- What you are asked to do
Find the lines holding the string "Laws" in the data, then copy all of them.

--- Recorded information ---

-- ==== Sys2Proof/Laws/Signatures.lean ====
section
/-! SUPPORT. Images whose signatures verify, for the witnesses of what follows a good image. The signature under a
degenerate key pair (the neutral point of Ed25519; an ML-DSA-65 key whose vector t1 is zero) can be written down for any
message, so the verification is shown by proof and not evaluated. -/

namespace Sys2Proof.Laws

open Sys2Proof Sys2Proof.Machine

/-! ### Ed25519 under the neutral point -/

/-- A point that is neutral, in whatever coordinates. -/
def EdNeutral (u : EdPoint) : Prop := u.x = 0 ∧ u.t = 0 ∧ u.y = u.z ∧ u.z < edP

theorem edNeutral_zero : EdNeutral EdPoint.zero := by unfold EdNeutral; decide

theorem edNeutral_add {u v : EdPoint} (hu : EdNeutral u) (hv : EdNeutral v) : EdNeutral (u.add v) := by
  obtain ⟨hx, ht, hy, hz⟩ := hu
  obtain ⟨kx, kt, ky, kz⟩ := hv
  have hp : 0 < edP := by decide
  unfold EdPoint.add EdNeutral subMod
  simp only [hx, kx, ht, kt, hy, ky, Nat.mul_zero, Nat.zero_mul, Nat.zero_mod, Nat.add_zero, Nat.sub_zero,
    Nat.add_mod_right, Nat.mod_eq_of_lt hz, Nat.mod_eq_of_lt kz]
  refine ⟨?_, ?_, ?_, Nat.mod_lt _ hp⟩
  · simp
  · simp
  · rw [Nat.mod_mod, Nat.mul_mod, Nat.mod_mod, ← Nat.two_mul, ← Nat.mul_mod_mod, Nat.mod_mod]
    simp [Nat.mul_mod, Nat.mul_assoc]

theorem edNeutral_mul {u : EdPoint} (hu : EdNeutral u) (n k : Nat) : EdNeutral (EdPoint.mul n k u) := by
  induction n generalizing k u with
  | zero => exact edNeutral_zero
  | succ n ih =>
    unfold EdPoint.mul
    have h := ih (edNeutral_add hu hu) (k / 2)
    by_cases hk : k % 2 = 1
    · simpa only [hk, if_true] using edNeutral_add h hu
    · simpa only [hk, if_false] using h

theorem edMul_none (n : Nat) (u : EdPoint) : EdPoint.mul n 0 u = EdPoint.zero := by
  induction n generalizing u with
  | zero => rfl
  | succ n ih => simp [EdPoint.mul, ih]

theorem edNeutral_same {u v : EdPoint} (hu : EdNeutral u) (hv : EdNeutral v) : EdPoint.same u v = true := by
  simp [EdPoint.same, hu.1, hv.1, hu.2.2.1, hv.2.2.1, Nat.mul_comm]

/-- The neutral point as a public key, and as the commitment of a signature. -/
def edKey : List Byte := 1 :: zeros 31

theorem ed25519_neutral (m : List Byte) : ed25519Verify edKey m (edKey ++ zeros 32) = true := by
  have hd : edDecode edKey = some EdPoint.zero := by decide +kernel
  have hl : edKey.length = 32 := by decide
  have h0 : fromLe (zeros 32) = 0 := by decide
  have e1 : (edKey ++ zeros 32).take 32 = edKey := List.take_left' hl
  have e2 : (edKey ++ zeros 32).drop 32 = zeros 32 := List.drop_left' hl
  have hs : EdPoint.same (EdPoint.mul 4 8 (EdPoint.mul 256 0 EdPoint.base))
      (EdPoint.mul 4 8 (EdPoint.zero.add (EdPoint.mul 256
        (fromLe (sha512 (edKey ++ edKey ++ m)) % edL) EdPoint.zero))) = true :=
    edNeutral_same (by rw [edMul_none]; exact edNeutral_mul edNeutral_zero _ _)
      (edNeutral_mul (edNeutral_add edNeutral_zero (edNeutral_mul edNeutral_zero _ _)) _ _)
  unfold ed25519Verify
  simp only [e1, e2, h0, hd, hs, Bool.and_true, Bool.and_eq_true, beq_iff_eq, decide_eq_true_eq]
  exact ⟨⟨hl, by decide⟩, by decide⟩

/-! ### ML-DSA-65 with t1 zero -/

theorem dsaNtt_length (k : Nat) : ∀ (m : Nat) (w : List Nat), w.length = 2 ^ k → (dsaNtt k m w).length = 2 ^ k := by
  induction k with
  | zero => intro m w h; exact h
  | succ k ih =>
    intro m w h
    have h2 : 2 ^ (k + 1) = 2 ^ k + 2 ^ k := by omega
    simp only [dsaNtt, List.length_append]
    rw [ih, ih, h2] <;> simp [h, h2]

---
--- Recorded information ---

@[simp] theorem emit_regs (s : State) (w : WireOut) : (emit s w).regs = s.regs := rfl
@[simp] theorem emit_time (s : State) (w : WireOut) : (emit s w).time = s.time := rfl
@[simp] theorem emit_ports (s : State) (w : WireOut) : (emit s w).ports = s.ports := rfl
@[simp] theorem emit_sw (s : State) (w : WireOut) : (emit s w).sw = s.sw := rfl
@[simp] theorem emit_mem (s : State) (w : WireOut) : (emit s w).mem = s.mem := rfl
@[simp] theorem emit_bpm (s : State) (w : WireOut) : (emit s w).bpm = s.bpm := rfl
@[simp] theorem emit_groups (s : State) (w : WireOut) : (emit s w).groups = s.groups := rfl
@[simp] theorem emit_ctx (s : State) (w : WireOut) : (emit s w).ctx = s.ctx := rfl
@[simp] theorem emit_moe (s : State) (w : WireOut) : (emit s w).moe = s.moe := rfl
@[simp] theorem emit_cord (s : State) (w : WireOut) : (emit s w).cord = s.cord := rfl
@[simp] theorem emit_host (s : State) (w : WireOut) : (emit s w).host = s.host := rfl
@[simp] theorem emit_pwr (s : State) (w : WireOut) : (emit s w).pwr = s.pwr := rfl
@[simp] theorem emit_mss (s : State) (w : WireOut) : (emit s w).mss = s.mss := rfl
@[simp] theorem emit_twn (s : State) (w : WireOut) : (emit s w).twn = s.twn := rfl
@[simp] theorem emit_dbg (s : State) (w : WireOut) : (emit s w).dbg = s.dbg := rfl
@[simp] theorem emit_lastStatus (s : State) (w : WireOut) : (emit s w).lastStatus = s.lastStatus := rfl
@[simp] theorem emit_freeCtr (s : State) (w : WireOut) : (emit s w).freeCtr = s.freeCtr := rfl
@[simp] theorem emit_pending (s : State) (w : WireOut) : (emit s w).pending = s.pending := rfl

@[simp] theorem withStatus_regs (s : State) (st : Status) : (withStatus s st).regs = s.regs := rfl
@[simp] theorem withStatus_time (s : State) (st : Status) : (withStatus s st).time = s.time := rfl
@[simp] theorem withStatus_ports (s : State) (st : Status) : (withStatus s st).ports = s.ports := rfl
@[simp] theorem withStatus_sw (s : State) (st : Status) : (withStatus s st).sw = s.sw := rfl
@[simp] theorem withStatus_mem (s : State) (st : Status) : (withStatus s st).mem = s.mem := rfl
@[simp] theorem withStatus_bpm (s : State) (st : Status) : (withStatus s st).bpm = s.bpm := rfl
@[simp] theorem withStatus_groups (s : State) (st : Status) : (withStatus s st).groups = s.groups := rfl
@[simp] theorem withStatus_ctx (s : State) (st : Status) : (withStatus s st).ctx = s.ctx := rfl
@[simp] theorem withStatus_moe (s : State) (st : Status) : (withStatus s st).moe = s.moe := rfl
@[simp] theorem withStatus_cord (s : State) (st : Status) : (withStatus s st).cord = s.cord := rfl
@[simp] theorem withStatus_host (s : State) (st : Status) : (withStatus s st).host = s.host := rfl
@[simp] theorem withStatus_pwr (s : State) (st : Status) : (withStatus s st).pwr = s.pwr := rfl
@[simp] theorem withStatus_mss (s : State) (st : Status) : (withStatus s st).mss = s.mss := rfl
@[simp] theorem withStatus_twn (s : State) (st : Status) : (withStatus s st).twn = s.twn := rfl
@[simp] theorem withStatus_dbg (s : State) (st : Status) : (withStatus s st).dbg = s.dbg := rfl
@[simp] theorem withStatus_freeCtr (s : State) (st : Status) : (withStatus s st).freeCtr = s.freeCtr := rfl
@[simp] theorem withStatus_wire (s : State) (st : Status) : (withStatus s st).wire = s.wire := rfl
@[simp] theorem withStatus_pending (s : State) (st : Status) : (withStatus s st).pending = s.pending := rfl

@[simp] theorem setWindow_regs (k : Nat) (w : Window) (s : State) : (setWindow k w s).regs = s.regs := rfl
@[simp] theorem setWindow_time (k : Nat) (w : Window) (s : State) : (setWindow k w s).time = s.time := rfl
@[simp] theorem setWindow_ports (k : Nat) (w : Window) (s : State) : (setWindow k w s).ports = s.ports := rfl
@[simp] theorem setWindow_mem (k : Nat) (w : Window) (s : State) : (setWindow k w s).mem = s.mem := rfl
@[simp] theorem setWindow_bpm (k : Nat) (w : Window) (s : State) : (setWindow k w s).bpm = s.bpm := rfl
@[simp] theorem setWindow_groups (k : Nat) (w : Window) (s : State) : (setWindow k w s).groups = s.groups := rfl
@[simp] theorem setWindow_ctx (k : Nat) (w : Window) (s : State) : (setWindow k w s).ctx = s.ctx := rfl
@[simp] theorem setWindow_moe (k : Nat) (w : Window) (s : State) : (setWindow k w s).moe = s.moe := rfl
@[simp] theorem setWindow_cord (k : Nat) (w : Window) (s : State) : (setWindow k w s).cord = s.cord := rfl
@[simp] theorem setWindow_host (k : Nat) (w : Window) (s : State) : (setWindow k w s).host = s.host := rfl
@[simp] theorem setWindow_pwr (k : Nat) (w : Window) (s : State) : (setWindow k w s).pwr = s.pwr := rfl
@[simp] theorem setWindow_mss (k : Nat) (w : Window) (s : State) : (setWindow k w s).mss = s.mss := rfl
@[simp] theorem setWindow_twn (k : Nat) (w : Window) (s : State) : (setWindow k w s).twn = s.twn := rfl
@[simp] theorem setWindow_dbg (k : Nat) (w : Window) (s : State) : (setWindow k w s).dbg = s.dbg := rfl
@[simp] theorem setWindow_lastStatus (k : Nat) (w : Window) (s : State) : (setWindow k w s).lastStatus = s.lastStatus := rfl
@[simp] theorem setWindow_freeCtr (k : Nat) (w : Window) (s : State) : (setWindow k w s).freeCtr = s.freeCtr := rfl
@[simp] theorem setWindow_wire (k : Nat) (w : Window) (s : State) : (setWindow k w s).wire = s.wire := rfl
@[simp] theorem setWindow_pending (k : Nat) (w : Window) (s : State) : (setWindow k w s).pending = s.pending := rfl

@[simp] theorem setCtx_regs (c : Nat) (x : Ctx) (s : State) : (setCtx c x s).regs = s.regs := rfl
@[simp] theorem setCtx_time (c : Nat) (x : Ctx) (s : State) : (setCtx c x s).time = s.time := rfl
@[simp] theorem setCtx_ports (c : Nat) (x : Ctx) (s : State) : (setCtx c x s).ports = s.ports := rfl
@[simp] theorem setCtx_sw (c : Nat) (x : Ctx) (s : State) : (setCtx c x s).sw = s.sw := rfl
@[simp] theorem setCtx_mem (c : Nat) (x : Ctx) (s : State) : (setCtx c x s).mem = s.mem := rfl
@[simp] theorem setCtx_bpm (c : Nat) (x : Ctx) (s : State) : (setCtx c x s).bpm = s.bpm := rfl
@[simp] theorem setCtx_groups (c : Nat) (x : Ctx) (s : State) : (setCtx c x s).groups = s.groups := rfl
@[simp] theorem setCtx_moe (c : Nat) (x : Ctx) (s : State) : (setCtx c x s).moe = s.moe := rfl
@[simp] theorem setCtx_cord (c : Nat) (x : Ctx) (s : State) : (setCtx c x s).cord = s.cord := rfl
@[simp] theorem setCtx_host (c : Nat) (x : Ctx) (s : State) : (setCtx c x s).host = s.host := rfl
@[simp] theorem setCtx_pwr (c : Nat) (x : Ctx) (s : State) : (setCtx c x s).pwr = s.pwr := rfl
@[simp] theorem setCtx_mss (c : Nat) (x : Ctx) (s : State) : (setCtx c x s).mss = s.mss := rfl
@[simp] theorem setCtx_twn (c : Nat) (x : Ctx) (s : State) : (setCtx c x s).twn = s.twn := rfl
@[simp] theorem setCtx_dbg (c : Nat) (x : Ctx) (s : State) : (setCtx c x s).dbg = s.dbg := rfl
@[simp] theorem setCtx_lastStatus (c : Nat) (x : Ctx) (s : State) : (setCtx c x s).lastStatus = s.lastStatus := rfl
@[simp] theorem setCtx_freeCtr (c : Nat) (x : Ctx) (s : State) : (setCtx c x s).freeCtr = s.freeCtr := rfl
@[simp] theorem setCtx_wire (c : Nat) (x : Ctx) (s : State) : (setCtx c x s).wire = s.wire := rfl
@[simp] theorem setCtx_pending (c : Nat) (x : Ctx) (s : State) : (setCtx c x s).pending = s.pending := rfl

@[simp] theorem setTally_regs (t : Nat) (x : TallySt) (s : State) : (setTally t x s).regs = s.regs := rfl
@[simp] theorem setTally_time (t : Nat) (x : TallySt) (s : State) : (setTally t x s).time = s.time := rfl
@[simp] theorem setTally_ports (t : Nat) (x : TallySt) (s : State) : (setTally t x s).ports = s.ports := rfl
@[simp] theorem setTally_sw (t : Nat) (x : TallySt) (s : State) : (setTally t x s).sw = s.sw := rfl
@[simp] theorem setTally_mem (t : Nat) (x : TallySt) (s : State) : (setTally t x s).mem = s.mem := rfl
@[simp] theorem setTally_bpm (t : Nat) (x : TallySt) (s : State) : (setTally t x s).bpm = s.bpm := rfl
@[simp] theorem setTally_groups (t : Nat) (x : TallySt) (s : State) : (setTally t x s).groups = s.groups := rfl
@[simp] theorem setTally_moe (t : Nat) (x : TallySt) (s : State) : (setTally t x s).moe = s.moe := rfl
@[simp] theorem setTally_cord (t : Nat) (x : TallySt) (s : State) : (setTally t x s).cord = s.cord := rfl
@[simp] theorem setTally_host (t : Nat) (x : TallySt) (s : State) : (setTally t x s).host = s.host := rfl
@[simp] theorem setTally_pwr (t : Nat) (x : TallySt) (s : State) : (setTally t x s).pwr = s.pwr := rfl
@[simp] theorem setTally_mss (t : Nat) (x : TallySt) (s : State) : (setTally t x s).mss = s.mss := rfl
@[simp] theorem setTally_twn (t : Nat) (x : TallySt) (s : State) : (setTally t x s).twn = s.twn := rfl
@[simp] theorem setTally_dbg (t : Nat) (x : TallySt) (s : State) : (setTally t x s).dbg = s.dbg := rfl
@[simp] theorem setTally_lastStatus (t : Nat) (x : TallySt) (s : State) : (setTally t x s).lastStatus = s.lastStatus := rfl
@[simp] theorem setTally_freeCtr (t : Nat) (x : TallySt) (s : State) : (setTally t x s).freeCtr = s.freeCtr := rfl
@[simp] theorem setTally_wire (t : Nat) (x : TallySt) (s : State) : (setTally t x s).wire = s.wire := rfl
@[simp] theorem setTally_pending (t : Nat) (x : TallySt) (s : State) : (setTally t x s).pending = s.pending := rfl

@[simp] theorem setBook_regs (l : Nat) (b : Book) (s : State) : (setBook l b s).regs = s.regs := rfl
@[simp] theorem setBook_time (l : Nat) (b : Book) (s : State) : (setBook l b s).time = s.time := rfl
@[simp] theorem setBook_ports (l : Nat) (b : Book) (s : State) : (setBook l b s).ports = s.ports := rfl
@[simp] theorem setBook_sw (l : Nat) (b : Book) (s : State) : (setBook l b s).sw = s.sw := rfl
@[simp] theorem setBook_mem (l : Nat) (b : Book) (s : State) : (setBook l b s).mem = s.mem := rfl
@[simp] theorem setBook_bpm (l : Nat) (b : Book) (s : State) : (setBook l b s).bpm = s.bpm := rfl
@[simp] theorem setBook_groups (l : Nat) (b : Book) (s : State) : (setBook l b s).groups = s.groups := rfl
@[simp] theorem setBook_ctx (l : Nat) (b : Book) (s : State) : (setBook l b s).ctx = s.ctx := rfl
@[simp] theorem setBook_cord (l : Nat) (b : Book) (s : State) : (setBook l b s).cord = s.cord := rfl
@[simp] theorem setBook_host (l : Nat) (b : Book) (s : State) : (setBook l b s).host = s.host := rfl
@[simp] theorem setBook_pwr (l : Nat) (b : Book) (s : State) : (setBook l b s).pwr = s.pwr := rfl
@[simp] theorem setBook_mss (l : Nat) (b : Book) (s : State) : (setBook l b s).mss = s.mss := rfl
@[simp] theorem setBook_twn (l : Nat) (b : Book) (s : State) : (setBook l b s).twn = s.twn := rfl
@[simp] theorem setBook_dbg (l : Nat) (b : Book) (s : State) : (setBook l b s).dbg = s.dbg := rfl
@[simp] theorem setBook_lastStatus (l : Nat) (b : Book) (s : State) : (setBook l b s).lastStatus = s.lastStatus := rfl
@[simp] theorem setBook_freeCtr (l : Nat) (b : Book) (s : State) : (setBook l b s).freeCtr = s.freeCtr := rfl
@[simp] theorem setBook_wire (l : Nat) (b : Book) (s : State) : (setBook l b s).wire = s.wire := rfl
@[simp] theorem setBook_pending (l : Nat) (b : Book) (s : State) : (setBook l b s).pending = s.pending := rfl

---

- Result for this task
-- ==== Sys2Proof/Laws/Signatures.lean ====
namespace Sys2Proof.Laws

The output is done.